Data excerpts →
-- ==== Sys2Proof/Laws/PerInstr.lean ====
section
/-! SUPPORT. What holds of every operation as syntax, one lemma a constructor: its word matches its row of the opcode
map, `w & mask = match` (spec/30_encoding.md R73). -/

namespace Sys2Proof.Laws.RowMatch

/-- The word of an operation is in its row. -/
def Statement (i : Instr) : Prop := encode i &&& i.row.mask = i.row.pattern

theorem and_formatW (op op' : BitVec 8) (a b : BitVec 24) :
    formatW op a &&& formatW op' b = formatW (op &&& op') (a &&& b) := by
  apply BitVec.eq_of_getLsbD_eq
  intro i hi
  simp only [BitVec.getLsbD_and, getLsbD_formatW]
  split <;> rfl

theorem zeroExtend_target_and (target : Index) : target.zeroExtend 24 &&& 0xFFFFE0#24 = 0#24 := by
  revert target; decide

theorem zeroExtend_units_and (k : Units) : k.zeroExtend 24 &&& 0xFFFF00#24 = 0#24 := by
  revert k; decide

theorem color_row (op : BitVec 8) (c : Color) : encodeColor op c &&& formatW 0xFF#8 0#24 = formatW op 0#24 := by
  rw [encodeColor, and_formatW]
  congr 1
  · exact BitVec.and_allOnes
  · exact BitVec.and_zero

theorem target_row (op : BitVec 8) (target : Index) :
    encodeTarget op target &&& formatW 0xFF#8 0xFFFFE0#24 = formatW op 0#24 := by
  rw [encodeTarget, and_formatW, zeroExtend_target_and]
  congr 1
  exact BitVec.and_allOnes

theorem units_row (op : BitVec 8) (k : Units) :
    encodeUnits op k &&& formatW 0xFF#8 0xFFFF00#24 = formatW op 0#24 := by
  rw [encodeUnits, and_formatW, zeroExtend_units_and]
  congr 1
  exact BitVec.and_allOnes

theorem start (color : Color) : Statement (.start color) := color_row _ color

theorem setIdle (color : Color) : Statement (.setIdle color) := color_row _ color

theorem transmit (color : Color) : Statement (.transmit color) := color_row _ color

theorem nop : Statement .nop := rfl

theorem udelay (k : Units) : Statement (.udelay k) := units_row _ k

theorem pinHi : Statement .pinHi := rfl

theorem pinLo : Statement .pinLo := rfl

theorem irqSave : Statement .irqSave := rfl

theorem irqRest : Statement .irqRest := rfl

theorem ldMask : Statement .ldMask := rfl

theorem tst : Statement .tst := rfl

theorem shr : Statement .shr := rfl

theorem b (target : Index) : Statement (.b target) := target_row _ target

theorem bf (target : Index) : Statement (.bf target) := target_row _ target

theorem bnz (target : Index) : Statement (.bnz target) := target_row _ target

theorem ret : Statement .ret := rfl

end Sys2Proof.Laws.RowMatch
end

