/-- While a transmission runs, a step keeps its colour and ends it or comes no further from its end: a tick no nearer,
a SEQUENCER step nearer. -/
theorem SafeState.exists_step_of_active {s : State} (safe : SafeState s) (active : s.sact = true)
    (turn : currentTurn s ≠ .reset) :
    ∃ t, step s = .next t ∧ SafeState t ∧ t.c = s.c ∧
      (t.sact = true →
        stepsLeft t ≤ stepsLeft s ∧ (stepper s = some .sequencer → stepsLeft t < stepsLeft s)) := by
  rcases turn_cases s with reset | ⟨counter, armed⟩ | side
  · exact absurd reset turn
  · refine ⟨_, step_counter counter armed, safe.afterTurn.counterStep (by simpa using armed), by simp, fun _ => ?_⟩
    rw [stepsLeft_counterStep, stepsLeft_afterTurn, stepper_counter counter armed]
    exact ⟨le_rfl, nofun⟩
  · rw [step_sequencer side active]
    rcases safe.afterTurn.sequencerStep_cases (by simpa using active) with ⟨e, safe'⟩ | ⟨t, e, c, further, safe'⟩
    · exact ⟨_, e, safe', by simp, nofun⟩
    · have nearer : stepsLeft t < stepsLeft s := by simpa only [stepsLeft_afterTurn] using further.nearer
      exact ⟨t, e, safe', by simpa using c, fun _ => ⟨nearer.le, fun _ => nearer⟩⟩

/-- No run stays in a transmission for ever. -/
theorem EndlessRun.exists_inactive {input : Nat → Input} {run : Nat → State} (endless : EndlessRun input run)
    (alone : ∀ n, receive (input n) (run n) = run n) (safe : ∀ n, SafeState (run n))
    (noReset : ∀ n, currentTurn (run n) ≠ .reset) : ∃ n, (run n).sact = false := by
  by_contra! always
  have active : ∀ n, (run n).sact = true := fun n => Bool.eq_true_of_not_eq_false (always n)
  have lower (n : Nat) : stepsLeft (run (n + 1)) ≤ stepsLeft (run n) ∧
      (stepper (run n) = some .sequencer → stepsLeft (run (n + 1)) < stepsLeft (run n)) := by
    obtain ⟨t, e, -, -, left⟩ := (safe n).exists_step_of_active (active n) (noReset n)
    have e' := endless n
    rw [alone, e] at e'
    cases e'
    exact left (active (n + 1))
  have falls : Antitone fun n => stepsLeft (run n) := antitone_nat_of_succ_le fun n => (lower n).1
  obtain ⟨least, minimal⟩ : ∃ n, ∀ m, ¬stepsLeft (run m) < stepsLeft (run n) :=
    ⟨Function.argmin fun n => stepsLeft (run n), Function.not_lt_argmin fun n => stepsLeft (run n)⟩
  obtain ⟨m, later, steps⟩ := endless.sequencer_weaklyFair least fun n _ => active n
  rw [alone] at steps
  exact minimal (m + 1) (((lower m).2 steps).trans_le (falls later))

theorem coreRun_one {M : Host.Core} (s : M.State) : M.run 1 s = M.step s := by
  unfold Host.Core.run
  cases M.step s <;> rfl

theorem runSteps_one (s : State) : runSteps 1 s = step s := coreRun_one (M := Sys2Proof.core) s

theorem runSteps_succ_last {n : Nat} {s t : State} (h : runSteps n s = .next t) : runSteps (n + 1) s = step t :=
  (runSteps_add h).trans (runSteps_one t)

/-- No step lists a reset. -/
theorem step_reset_notMem {s t : State} (h : step s = .next t) (noReset : .reset ∉ s.turns) : .reset ∉ t.turns := by
  rw [(step_turns h).1]
  exact fun listed => noReset (afterTurn_turns_subset s _ listed)

/-- Settles O57: were no reachable state inactive with the colour kept, the run from `s` with nothing coming from
outside would stay in the transmission for ever. -/
theorem sequencerActivityEnds : Obligations.SequencerActivityEnds := by
  intro s safe active noReset
  by_contra! never
  have reach (n : Nat) : ∃ t, runSteps n s = .next t ∧ SafeState t ∧ t.c = s.c ∧ t.sact = true ∧ .reset ∉ t.turns := by
    induction n with
    | zero => exact ⟨s, rfl, safe, rfl, active, noReset⟩
    | succ n ih =>
      obtain ⟨t, run, safe, c, active, noReset⟩ := ih
      obtain ⟨t', e, safe', c', -⟩ := safe.exists_step_of_active active (currentTurn_ne_reset noReset)
      have run' := (runSteps_succ_last run).trans e
      refine ⟨t', run', safe', c'.trans c, ?_, step_reset_notMem e noReset⟩
      by_contra ended
      exact never _ _ run' (Bool.eq_false_of_not_eq_true ended) (c'.trans c)
  choose run reached safe c active noReset using reach
  have alone (n : Nat) : receive { words := [], reset := false } (run n) = run n := by simp [receive]
  have endless : EndlessRun (fun _ => { words := [], reset := false }) run := fun n => by
    rw [alone, ← runSteps_succ_last (reached n), reached (n + 1)]
  obtain ⟨n, ended⟩ := endless.exists_inactive alone safe fun n => currentTurn_ne_reset (noReset n)
  rw [active n] at ended
  cases ended

end Sys2Proof.Machine
end

section
/-! SUPPORT. No step writes the ROM (spec/20_memory.md R51, R64). -/

namespace Sys2Proof.Machine

/-- A command leaves the ROM. -/
theorem exec_command_rom {i : Instr} {s t : State} (command : i.isCommand = true) (h : exec i s = .next t) :
    t.rom = s.rom := by
  rcases exec_command_cases command h with ⟨color, -, -, rfl⟩ | ⟨color, -, rfl⟩ | ⟨color, -, -, rfl⟩
  · rfl
  · rfl
  · rfl

/-- A sequencer operation leaves the ROM. -/
theorem exec_sequencer_rom {i : Instr} {s t : State} (sequencer : i.isCommand = false) (h : exec i s = .next t) :
    t.rom = s.rom := by
  obtain ⟨t', e, frame⟩ := exec_sequencer_frame s sequencer
  rw [h] at e; cases e
  simp only [frame]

Problem details →
What is needed is a word-for-word restatement of every line from the one with "rw [alone, ←" to the end of the entries above.

Answer to this task →
    rw [alone, ← runSteps_succ_last (reached n), reached (n + 1)]
  obtain ⟨n, ended⟩ := endless.exists_inactive alone safe fun n => currentTurn_ne_reset (noReset n)
  rw [active n] at ended
  cases ended

end Sys2Proof.Machine
end

section
/-! SUPPORT. No step writes the ROM (spec/20_memory.md R51, R64). -/

namespace Sys2Proof.Machine

/-- A command leaves the ROM. -/
theorem exec_command_rom {i : Instr} {s t : State} (command : i.isCommand = true) (h : exec i s = .next t) :
    t.rom = s.rom := by
  rcases exec_command_cases command h with ⟨color, -, -, rfl⟩ | ⟨color, -, rfl⟩ | ⟨color, -, -, rfl⟩
  · rfl
  · rfl
  · rfl

/-- A sequencer operation leaves the ROM. -/
theorem exec_sequencer_rom {i : Instr} {s t : State} (sequencer : i.isCommand = false) (h : exec i s = .next t) :
    t.rom = s.rom := by
  obtain ⟨t', e, frame⟩ := exec_sequencer_frame s sequencer
  rw [h] at e; cases e
  simp only [frame]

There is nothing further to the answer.